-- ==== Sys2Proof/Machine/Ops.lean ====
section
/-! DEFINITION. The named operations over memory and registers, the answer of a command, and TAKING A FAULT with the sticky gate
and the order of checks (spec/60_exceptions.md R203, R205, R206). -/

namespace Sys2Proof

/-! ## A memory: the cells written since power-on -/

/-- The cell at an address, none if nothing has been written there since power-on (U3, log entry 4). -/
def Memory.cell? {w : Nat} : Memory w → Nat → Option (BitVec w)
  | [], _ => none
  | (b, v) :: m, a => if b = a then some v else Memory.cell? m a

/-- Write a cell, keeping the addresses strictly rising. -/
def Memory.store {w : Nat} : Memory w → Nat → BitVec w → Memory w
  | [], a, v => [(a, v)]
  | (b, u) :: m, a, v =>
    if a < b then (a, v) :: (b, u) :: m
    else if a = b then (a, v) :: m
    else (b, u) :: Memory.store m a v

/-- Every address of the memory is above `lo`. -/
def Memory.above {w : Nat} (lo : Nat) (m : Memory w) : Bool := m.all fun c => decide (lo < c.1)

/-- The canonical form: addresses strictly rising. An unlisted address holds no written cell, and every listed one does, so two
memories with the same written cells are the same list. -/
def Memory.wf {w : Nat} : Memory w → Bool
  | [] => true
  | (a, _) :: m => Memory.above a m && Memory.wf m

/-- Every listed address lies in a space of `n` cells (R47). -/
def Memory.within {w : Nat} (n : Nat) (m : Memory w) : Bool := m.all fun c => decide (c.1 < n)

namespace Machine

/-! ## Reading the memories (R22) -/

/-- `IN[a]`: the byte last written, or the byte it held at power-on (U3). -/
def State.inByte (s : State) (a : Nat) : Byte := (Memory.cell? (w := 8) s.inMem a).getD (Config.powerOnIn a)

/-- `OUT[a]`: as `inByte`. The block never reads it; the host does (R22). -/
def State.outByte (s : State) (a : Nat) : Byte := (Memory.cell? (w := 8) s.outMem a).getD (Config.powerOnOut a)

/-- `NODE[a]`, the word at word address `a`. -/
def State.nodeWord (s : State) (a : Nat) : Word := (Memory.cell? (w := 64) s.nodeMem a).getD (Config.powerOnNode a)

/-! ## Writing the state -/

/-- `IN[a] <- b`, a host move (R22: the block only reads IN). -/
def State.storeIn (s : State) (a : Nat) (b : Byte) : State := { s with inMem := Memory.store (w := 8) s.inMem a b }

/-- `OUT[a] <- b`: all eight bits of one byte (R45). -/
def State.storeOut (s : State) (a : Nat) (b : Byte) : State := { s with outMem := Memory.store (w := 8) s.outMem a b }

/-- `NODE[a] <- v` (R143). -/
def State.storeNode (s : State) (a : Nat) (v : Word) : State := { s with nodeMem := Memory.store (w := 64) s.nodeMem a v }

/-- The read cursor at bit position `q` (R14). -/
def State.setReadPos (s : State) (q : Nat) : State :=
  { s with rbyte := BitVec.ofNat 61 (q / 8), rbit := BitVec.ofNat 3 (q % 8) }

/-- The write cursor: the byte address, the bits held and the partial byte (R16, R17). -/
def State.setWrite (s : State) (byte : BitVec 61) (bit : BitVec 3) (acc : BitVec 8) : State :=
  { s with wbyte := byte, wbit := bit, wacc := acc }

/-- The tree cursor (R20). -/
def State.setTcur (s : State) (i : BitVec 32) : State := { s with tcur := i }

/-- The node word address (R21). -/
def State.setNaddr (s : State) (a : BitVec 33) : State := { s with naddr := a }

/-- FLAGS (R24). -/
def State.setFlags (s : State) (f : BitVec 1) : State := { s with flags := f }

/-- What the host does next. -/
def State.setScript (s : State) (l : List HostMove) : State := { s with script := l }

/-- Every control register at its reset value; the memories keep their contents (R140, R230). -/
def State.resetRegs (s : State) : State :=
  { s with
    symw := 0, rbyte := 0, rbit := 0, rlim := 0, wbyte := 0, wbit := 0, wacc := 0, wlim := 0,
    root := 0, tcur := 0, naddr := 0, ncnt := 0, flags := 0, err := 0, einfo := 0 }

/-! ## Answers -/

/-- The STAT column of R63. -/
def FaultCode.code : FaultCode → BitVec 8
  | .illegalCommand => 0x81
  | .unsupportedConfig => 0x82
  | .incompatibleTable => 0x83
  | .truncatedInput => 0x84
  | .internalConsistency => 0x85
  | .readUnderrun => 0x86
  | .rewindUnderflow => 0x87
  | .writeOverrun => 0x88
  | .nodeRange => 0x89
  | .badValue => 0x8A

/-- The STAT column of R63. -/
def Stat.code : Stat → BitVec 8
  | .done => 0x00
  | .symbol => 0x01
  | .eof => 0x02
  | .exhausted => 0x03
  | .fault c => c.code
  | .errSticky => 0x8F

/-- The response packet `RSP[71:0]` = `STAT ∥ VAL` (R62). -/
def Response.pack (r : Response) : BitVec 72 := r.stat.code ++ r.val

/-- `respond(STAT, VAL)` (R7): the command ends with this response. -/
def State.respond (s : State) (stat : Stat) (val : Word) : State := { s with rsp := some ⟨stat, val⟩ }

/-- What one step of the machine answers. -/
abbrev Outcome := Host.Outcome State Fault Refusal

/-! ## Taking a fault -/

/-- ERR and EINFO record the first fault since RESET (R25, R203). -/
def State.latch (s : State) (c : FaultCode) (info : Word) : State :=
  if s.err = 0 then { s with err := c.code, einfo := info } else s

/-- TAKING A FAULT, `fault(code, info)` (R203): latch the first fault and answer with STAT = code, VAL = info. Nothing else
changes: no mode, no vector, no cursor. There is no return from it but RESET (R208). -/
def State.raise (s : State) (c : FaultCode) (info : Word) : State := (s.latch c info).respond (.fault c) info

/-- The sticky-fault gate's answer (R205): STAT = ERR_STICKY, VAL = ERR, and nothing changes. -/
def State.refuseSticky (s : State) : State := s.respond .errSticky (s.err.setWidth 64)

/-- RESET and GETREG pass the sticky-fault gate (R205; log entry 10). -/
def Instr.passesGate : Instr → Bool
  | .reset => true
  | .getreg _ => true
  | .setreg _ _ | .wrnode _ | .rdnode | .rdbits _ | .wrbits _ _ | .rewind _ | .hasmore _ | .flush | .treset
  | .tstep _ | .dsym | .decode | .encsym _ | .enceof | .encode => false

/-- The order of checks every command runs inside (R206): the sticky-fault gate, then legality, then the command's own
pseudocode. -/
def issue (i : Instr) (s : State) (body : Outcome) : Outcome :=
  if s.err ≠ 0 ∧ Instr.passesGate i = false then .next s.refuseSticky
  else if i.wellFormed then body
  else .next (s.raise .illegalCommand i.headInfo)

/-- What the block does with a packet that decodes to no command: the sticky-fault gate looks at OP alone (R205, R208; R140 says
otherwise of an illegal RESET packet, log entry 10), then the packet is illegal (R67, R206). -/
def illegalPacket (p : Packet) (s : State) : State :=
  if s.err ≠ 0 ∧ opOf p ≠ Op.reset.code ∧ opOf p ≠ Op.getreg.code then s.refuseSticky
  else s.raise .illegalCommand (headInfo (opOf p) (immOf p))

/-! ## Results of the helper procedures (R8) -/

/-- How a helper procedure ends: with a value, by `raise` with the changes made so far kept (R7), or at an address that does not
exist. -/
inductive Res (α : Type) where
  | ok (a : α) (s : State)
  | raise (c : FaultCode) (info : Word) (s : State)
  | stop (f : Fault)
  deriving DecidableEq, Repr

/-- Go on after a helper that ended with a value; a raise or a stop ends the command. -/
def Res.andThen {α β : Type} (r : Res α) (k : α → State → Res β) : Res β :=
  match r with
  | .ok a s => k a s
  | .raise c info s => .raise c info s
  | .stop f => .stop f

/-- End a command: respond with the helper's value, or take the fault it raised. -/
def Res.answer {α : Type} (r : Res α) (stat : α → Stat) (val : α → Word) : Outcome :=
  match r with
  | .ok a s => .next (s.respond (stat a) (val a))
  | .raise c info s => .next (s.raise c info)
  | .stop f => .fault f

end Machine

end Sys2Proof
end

====

◆ WORK REQUIRED: Where the listing above reaches the line that contains "def State.setWrite (s", start retyping, and finish with the line that contains "does next. -/"; reproduce those lines exactly and no others.

◆ ANSWER TO THIS TASK:
def State.setWrite (s : State) (byte : BitVec 61) (bit : BitVec 3) (acc : BitVec 8) : State :=
  { s with wbyte := byte, wbit := bit, wacc := acc }

/-- The tree cursor (R20). -/
def State.setTcur (s : State) (i : BitVec 32) : State := { s with tcur := i }

/-- The node word address (R21). -/
def State.setNaddr (s : State) (a : BitVec 33) : State := { s with naddr := a }

/-- FLAGS (R24). -/
def State.setFlags (s : State) (f : BitVec 1) : State := { s with flags := f }

/-- What the host does next. -/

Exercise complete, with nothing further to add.